TASK TO CARRY OUT: Go through the following data and transcribe exactly the stretch of lines from the one holding "pooled source. -/" to the one holding "0) else none", both included.

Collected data
——

-- ==== Sys2Proof/Machine/Matrix.lean ====
section
/-! DEFINITION. Accumulator tiles, leases, and the matrix instructions (spec/16 R340 to R349, spec/17 R373, R374, spec/18 R386 to
R388, spec/03 R65, spec/04 R102 to R104). -/

namespace Sys2Proof.Machine

/-! ## Operand maps -/

/-- BASE. -/
def mapBase (m : BitVec 128) : Nat := bitsAt m.toNat 0 24
/-- KIND. -/
def mapKind (m : BitVec 128) : Nat := bitsAt m.toNat 24 2
/-- ROT. -/
def mapRot (m : BitVec 128) : Nat := bitsAt m.toNat 26 4
/-- RPI. -/
def mapRow (m : BitVec 128) : Nat := bitsAt m.toNat 32 16
/-- TPI. -/
def mapTile (m : BitVec 128) : Nat := bitsAt m.toNat 48 16
/-- FMT. -/
def mapFmt (m : BitVec 128) : Nat := bitsAt m.toNat 64 4
/-- IKIND. -/
def mapIkind (m : BitVec 128) : Nat := bitsAt m.toNat 102 2
/-- IBASE. -/
def mapIbase (m : BitVec 128) : Nat := bitsAt m.toNat 104 24

/-- The map of an s pair. -/
def mapAt (c : Ctl) (n : Nat) : BitVec 128 := c.getS (n + 1) ++ c.getS n

/-- Reserved bits and fields that must be 0 (R342). -/
def mapOk (m : BitVec 128) (gather : Bool) : Bool :=
  let v := m.toNat
  bitsAt v 30 2 == 0 && bitsAt v 68 2 == 0 && bitsAt v 70 32 == 0 &&
    (if gather then decide (mapIkind m < 2) else mapIkind m == 0 && mapIbase m == 0) &&
    (if mapKind m = 2 then mapRow m == 0 else if mapKind m = 3 then mapRow m == 0 && mapTile m == 0 else true)

/-- The elements of a 48-byte chunk in a format. -/
def chunkElems (fmt : Nat) : Nat := 384 / fmtBits fmt

/-- The space and offset of chunk k of row i on a local or pooled source (R342). -/
def mapOff (m : BitVec 128) (i k : Nat) : Nat := mapBase m + i * mapRow m + k * mapTile m
/-- The space of a local or pooled source. -/
def mapSpace (m : BitVec 128) : Nat := 2 + mapKind m

/-- Where granule g of the chunk at X of row i lies under a rotation code (R65). -/
def rotated (x i c g : Nat) : Nat := x + 16 * ((bitsAt x 4 5 + g + i * c) % 32) - 16 * bitsAt x 4 5

/-- The map entry that a local or pooled source lies on, when its range has a format (R70, R342). -/
def State.mapRange (s : State) (pair : Nat) (m : BitVec 128) : Option MapEntry :=
  if 2 ≤ mapKind m then none
  else match (s.pair (homePair pair (mapSpace m) (mapBase m))).mapAt (mapBase m % 2 ^ 19) with
    | some (_, e) => if e.fmt = 0 ∧ e.blk = 0 then none else some e
    | none => none

/-- FMT and BLK of a source; the format of a plain source comes from its map (R342, R343). -/
def State.mapFormat (s : State) (pair : Nat) (m : BitVec 128) : Option (Nat × Nat) :=
  match s.mapRange pair m with
  | some e => if mapFmt m = 0 ∧ fmtValid e.fmt e.blk then some (e.fmt, e.blk) else none
  | none => if 1 ≤ mapFmt m ∧ mapFmt m ≤ 9 then some (mapFmt m, 0) else none

/-- Two formats may meet in a matrix operation (R343). -/
def fmtsMeet (a b : Nat × Nat) : Bool :=
  let fits (x : Nat × Nat) : Bool := x.2 == 0 || chunkElems x.1 % blkElems x.2 == 0
  fmtBits a.1 == fmtBits b.1 && fmtIsInt a.1 == fmtIsInt b.1 && (decide (a.1 < 8) || a.1 == b.1) && fits a && fits b

/-- The byte or element ranges of a local or pooled source: every chunk of every row, granule by granule where it is plain (R345
step 2). -/
def mapPrint (m : BitVec 128) (fmt : Option Nat) (rows : List Nat) (nk : Nat) : List (Nat × Nat) :=
  rows.zipIdx.flatMap (fun r => (List.range nk).flatMap (fun k =>
    let x := mapOff m r.1 k
    match fmt with
    | some f => [(x, chunkElems f)]
    | none => (List.range 3).map (fun g => (rotated x r.1 (mapRot m) g, 16))))

/-- A chunk of a format range starts on a block boundary and lies in one line of the same entry, with no hole (R342). -/
def chunkFits (p : Pair) (e : MapEntry) (off : Nat) : Bool :=
  let n := chunkElems e.fmt
  let i := off - e.soff * 256
  (match p.mapAt off with | some (_, f) => decide (f = e) | none => false) && (e.blk == 0 || i % blkElems e.blk == 0) &&
    i / lineElems e.fmt e.blk == (i + n - 1) / lineElems e.fmt e.blk && decide (i + n ≤ pageElems e.fmt e.blk (e.slen * 256))

/-! ## Tiles -/

/-- A tile of a team. -/
def Team.tile (t : Team) (n : Nat) : Tile := tabGet Tile.zero t.tiles n
/-- Replaces a tile. -/
def Team.putTile (t : Team) (n : Nat) (v : Tile) : Team := { t with tiles := tabPut Tile.zero t.tiles n v }
/-- The number of a field's tile. -/
def tileOf (f : Fld) : Nat := f.n - 96
/-- Element (r, c) of a tile. -/
def Tile.get (t : Tile) (r c : Nat) : Word := if r < 16 then tabGet 0 t.upper.elems (16 * r + c) else tabGet 0 t.lower.elems (16 * (r - 16) + c)
/-- Replaces an element. -/
def Tile.put (t : Tile) (r c : Nat) (v : Word) : Tile :=
  if r < 16 then { t with upper := { t.upper with elems := tabPut 0 t.upper.elems (16 * r + c) v } }
  else { t with lower := { t.lower with elems := tabPut 0 t.lower.elems (16 * (r - 16) + c) v } }
/-- Sets the marks that a form with or without P writes (R340). -/
def Tile.mark (t : Tile) (p : Bool) (m : TileMark) : Tile :=
  { t with upper := { t.upper with mark := m }, lower := if p then { t.lower with mark := m } else t.lower }
/-- The rows of a form (R340). -/
def rowsOf (p : Bool) : Nat := if p then 32 else 16

/-- The trap of a marked tile (R340, R376). -/
def Tile.trap (t : Tile) (p : Bool) (n : Nat) : Option Trap :=
  let of (m : TileMark) : Option Trap := match m with
    | .none => none
    | .lost => some { code := .accLost, detail := BitVec.ofNat 64 n }
    | .err c a => some { code := c, detail := a.setWidth 64 }
  match of t.upper.mark with
  | some x => some x
  | none => if p then of t.lower.mark else none

/-- A tile that the team has (R340). -/
def State.hasTile (s : State) (t : Team) (n : Nat) : Bool := decide (n < ((s.grid t.grid).map (fun g => g.launch.accum)).getD 0)

/-! ## Abaci and leases -/

/-- The abacus of a layer of a pair. -/
def State.abacus (s : State) (pair layer : Nat) : Abacus := tabGet Abacus.idle (s.pair pair).abaci layer
/-- Replaces an abacus. -/
def State.putAbacus (s : State) (pair layer : Nat) (a : Abacus) : State :=
  s.putPair pair { s.pair pair with abaci := tabPut Abacus.idle (s.pair pair).abaci layer a }
/-- The layers that a lease of a team covers (R341). -/
def leaseLayers (t : Team) (p : Bool) : List Nat := if p then [0, 1] else [t.layer]

/-- Ends every lease of a team (R374). -/
def State.endLease (s : State) (t : Team) : State :=
  [0, 1].foldl (fun s l =>
    let a := s.abacus t.pair l
    if a.holder = some t.uid then s.putAbacus t.pair l { a with holder := none } else s) s

/-- The abacus of a team accepts an operation (R345). -/
def State.accept (s : State) (t : Team) (o : MatOp) : State :=
  let a := s.abacus t.pair t.layer
  s.putAbacus t.pair t.layer { a with ops := a.ops ++ [o] }

/-- An operation with nothing but its team, kind, PC, word, P and tile. -/
def MatOp.of (t : Team) (kind : MatKind) (word : DWord) (p : Bool) (tile : Nat) : MatOp :=
  { team := t.uid, kind := kind, pc := t.ctl.pc, word := word, p := p, tile := tile, mapA := 0, mapB := 0, rowsA := [], nk := 0, next := 0, bufA := [],
    bufB := [], ty := 0, fmt := 0, md := 0, slot := none, acc := false, rows := [], scales := [] }

/-- MACQ (R341). -/
def macqCtl (w : FWord) (s : State) (t : Team) : State :=
  ctlPass s t (plainMod w 512 && fldOk .ctl .none (fldD w) && fldOk .ctl .none (fldA w) && fldOk .ctl .none (fldB w)) (fToWord 0xC1 w)
    w.g w.gn clsOnce [] [] (fun s t =>
      let p := w.md.getLsbD 8
      let s := if p = t.leaseP then s else s.endLease t
      s.ctlDone { t with quantum := w.md.toNat % 256 + 1, leaseP := p, lc := if p = t.leaseP then t.lc else 0 })
/-- MACQ. -/
def execMacq (w : FWord) (s : State) : Host.Outcome State Fault Refusal := answer (byStream s (notInVec 0xC1 w) (macqCtl w))

/-- MREL (R341). -/
def mrelCtl (w : FWord) (s : State) (t : Team) : State :=
  ctlPass s t (plainMod w 1 && fldOk .ctl .none (fldD w) && fldOk .ctl .none (fldA w) && fldOk .ctl .none (fldB w)) (fToWord 0xC2 w)
    w.g w.gn clsOnce [] [] (fun s t => (s.endLease t).ctlDone { t with lc := 0 })
/-- MREL. -/
def execMrel (w : FWord) (s : State) : Host.Outcome State Fault Refusal := answer (byStream s (notInVec 0xC2 w) (mrelCtl w))

/-- MZERO (R346): the mark goes at issue, the elements in the abacus's order. -/
def mzeroCtl (w : FWord) (s : State) (t : Team) : State :=
  let n := tileOf (fldD w)
  ctlPass s t (plainMod w 2 && fldOk .ctl .tile (fldD w) && s.hasTile t n && fldOk .ctl .none (fldA w) && fldOk .ctl .none (fldB w))
    (fToWord 0xC3 w) w.g w.gn clsOnce [] [] (fun s t =>
      let p := w.md.getLsbD 0
      (s.accept t (MatOp.of t .mzero (fToWord 0xC3 w) p n)).ctlDone (t.putTile n ((t.tile n).mark p .none)))
/-- MZERO. -/
def execMzero (w : FWord) (s : State) : Host.Outcome State Fault Refusal := answer (byStream s (notInVec 0xC3 w) (mzeroCtl w))

/-! ## Footprints at issue -/

/-- Step 2 of R345 on ranges of a local or pooled source, through c1 or c2. -/
def State.matCaps (s : State) (t : Team) (space : Nat) (l : List (Nat × Nat)) : Option Trap :=
  l.findSome? (fun r => capCheck .ctl permLD 1 (s.extentOf t.pair) (r.1 : Int) r.2 (t.ctl.getC (space - 1)))

/-- Step 3 of R345: range locks. -/
def State.matLocks (s : State) (pair space : Nat) (write : Bool) (l : List (Nat × Nat)) : Option Trap :=
  l.findSome? (fun r =>
    if (s.pair (homePair pair space r.1)).lockHit space r.1 r.2 write then some { code := .rangeLocked, detail := BitVec.ofNat 64 (r.1 % 2 ^ 32) }
    else none)

/-- Step 6 of R345: the fills of the mapped sectors that byte ranges touch. -/
def State.matFills (s : State) (pair : Nat) (who : Who) : List (Nat × Nat × Nat) → State × Option Wait
  | [] => (s, none)
  | (space, a, n) :: l =>
    match s.sectorWait (homePair pair space a) (a % 2 ^ 19) n who false with
    | (s, some w) => (s, some w)
    | (s, none) => s.matFills pair who l

/-- The bytes that a chunk of a source lies on: of a format range its data and scale bytes (R98, R342). -/
def mapBytes (m : BitVec 128) (e : Option MapEntry) (rows : List Nat) (nk : Nat) : List (Nat × Nat × Nat) :=
  match e with
  | none => (mapPrint m none rows nk).map (fun r => (mapSpace m, r.1, r.2))
  | some e => (mapPrint m (some e.fmt) rows nk).flatMap (fun r =>
      let col := r.1 / 2 ^ 19 * 2 ^ 19
      let i := r.1 % 2 ^ 19 - e.soff * 256
      let at_ := elemPlace e.fmt e.blk i
      let base := col + e.soff * 256
      (mapSpace m, base + at_.1, r.2 * fmtBits e.fmt / 8) ::
        (if e.blk = 0 then [] else [(mapSpace m, base + at_.2.2, ceilDiv r.2 (blkElems e.blk))]))

/-- A list of 16-bit indices at a local or pooled offset (R344, R348). -/
structure IdxList where
  space : Nat
  off : Nat
  n : Nat
  deriving DecidableEq, Repr

/-- Step 1 of R345 for an index list: on a format range it is refused as other byte reads are (R96) (DEDUCED, log 44). -/
def State.idxForm (s : State) (t : Team) (x : IdxList) : Option Trap :=
  if (s.pair (homePair t.pair x.space x.off)).onFormat (x.off % 2 ^ 19) (2 * x.n) then some { code := .formatMismatch, detail := BitVec.ofNat 64 (x.off % 2 ^ 32) }
  else none

/-- Step 2 of R345 for an index list. -/
def State.idxCaps (s : State) (t : Team) (x : IdxList) : Option Trap := s.matCaps t x.space [(x.off, 2 * x.n)]

/-- Step 3 of R345 for an index list. -/
def State.idxLocks (s : State) (t : Team) (x : IdxList) : Option Trap := s.matLocks t.pair x.space false [(x.off, 2 * x.n)]

/-- The indices of a list, once its sectors have left F; none before, or when they are poisoned. -/
def State.idxRead (s : State) (t : Team) (x : IdxList) : Option (List Nat) :=
  let p := s.pair (homePair t.pair x.space x.off)
  if (p.unfilled (x.off % 2 ^ 19) (2 * x.n)).isSome ∨ p.poisoned (x.off % 2 ^ 19) (2 * x.n) then none
  else some ((List.range x.n).map (fun i => leNat (memBytes p.pad (x.off % 2 ^ 19 + 2 * i) 2)))

/-- What an index list that cannot be read leads to: issue waits for its fills, or its poison is raised (R345, R399). The list is waited for
before the lease, since the rows it names are checked before (DEDUCED, log 44). -/
def State.idxStop (s : State) (t : Team) (x : IdxList) : State × Stop :=
  match s.matFills t.pair ⟨t.uid, none, 0⟩ [(x.space, x.off, 2 * x.n)] with
  | (s, some w) => (s, .block w)
  | (s, none) => (s, .trap { code := .poison, detail := BitVec.ofNat 64 (x.off % 2 ^ 32) })

/-- The rows that a form with or without an index list names; none while the list cannot be read. -/
def State.rowsNamed (s : State) (t : Team) (p : Bool) (x : Option IdxList) : Option (List Nat) :=
  match x with
  | none => some (List.range (rowsOf p))
  | some x => s.idxRead t x

/-- The control thread stops at a matrix instruction. -/
def State.matStop (s : State) (t : Team) (e : Stop) : State :=
  match e with
  | .trap tr => s.trapCtl t tr
  | .block b => s.ctlBlock t b

/-- What R343 asks of a vector-register or queue source. -/
def State.sourceForm (s : State) (t : Team) (m : BitVec 128) (rows : List Nat) (nk : Nat) (hi : DWord) : Option Trap :=
  let illegal : Option Trap := some { code := .illegalOperand, detail := hi }
  match mapKind m with
  | 2 =>
    match t.rank (mapBase m % 32) with
    | none => illegal
    | some r =>
      if r.ended || decide (r.width < rows.length) || rows.any (fun i => decide (r.width ≤ i)) ||
          decide (r.top < bitsAt (mapBase m) 5 11 + mapTile m * (nk - 1) + 12) then illegal else none
  | 3 =>
    let q := mapBase m % 16
    if (tabGet Endpoint.unbound t.ends q).kind = none then some { code := .queueFault, detail := BitVec.ofNat 64 q } else none
  | _ => if mapRot m ≠ 0 ∧ (s.mapRange t.pair m).isSome then illegal else none
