-- ==== Sys2Proof/Machine/Step.lean ====
section
/-! DEFINITION. The step: the next turn of the device, and the placing of one instruction for it. -/

namespace Sys2Proof.Machine

/-- One step of the device: its next turn. -/
def step (s : State) : Host.Outcome State Fault Refusal := s.nextTurn.2.turn s.nextTurn.1

/-- The state in which the next step runs the instruction whose bits are w (DESIGN CHOICE, log 6). -/
def State.withFetchWord (s : State) (nbits w : Nat) : State := s.placeWord (w % 2 ^ nbits)

end Sys2Proof.Machine
end

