-- ==== Sys2Proof/Machine/Core.lean ====
section
/-! DEFINITION. The model as the host takes it: its state, its reasons, its step and its reset. -/

def Sys2Proof.core : Host.Core := { State := Sys2Proof.Machine.State, Fault := Sys2Proof.Machine.Fault, Refusal := Sys2Proof.Machine.Refusal, step := Sys2Proof.Machine.step, reset := Sys2Proof.Machine.State.reset }
end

——

ANSWER SPACE:
/-- The space of a local or pooled source. -/
def mapSpace (m : BitVec 128) : Nat := 2 + mapKind m

/-- Where granule g of the chunk at X of row i lies under a rotation code (R65). -/
def rotated (x i c g : Nat) : Nat := x + 16 * ((bitsAt x 4 5 + g + i * c) % 32) - 16 * bitsAt x 4 5

/-- The map entry that a local or pooled source lies on, when its range has a format (R70, R342). -/
def State.mapRange (s : State) (pair : Nat) (m : BitVec 128) : Option MapEntry :=
  if 2 ≤ mapKind m then none
  else match (s.pair (homePair pair (mapSpace m) (mapBase m))).mapAt (mapBase m % 2 ^ 19) with
    | some (_, e) => if e.fmt = 0 ∧ e.blk = 0 then none else some e
    | none => none

/-- FMT and BLK of a source; the format of a plain source comes from its map (R342, R343). -/
def State.mapFormat (s : State) (pair : Nat) (m : BitVec 128) : Option (Nat × Nat) :=
  match s.mapRange pair m with
  | some e => if mapFmt m = 0 ∧ fmtValid e.fmt e.blk then some (e.fmt, e.blk) else none
  | none => if 1 ≤ mapFmt m ∧ mapFmt m ≤ 9 then some (mapFmt m, 0) else none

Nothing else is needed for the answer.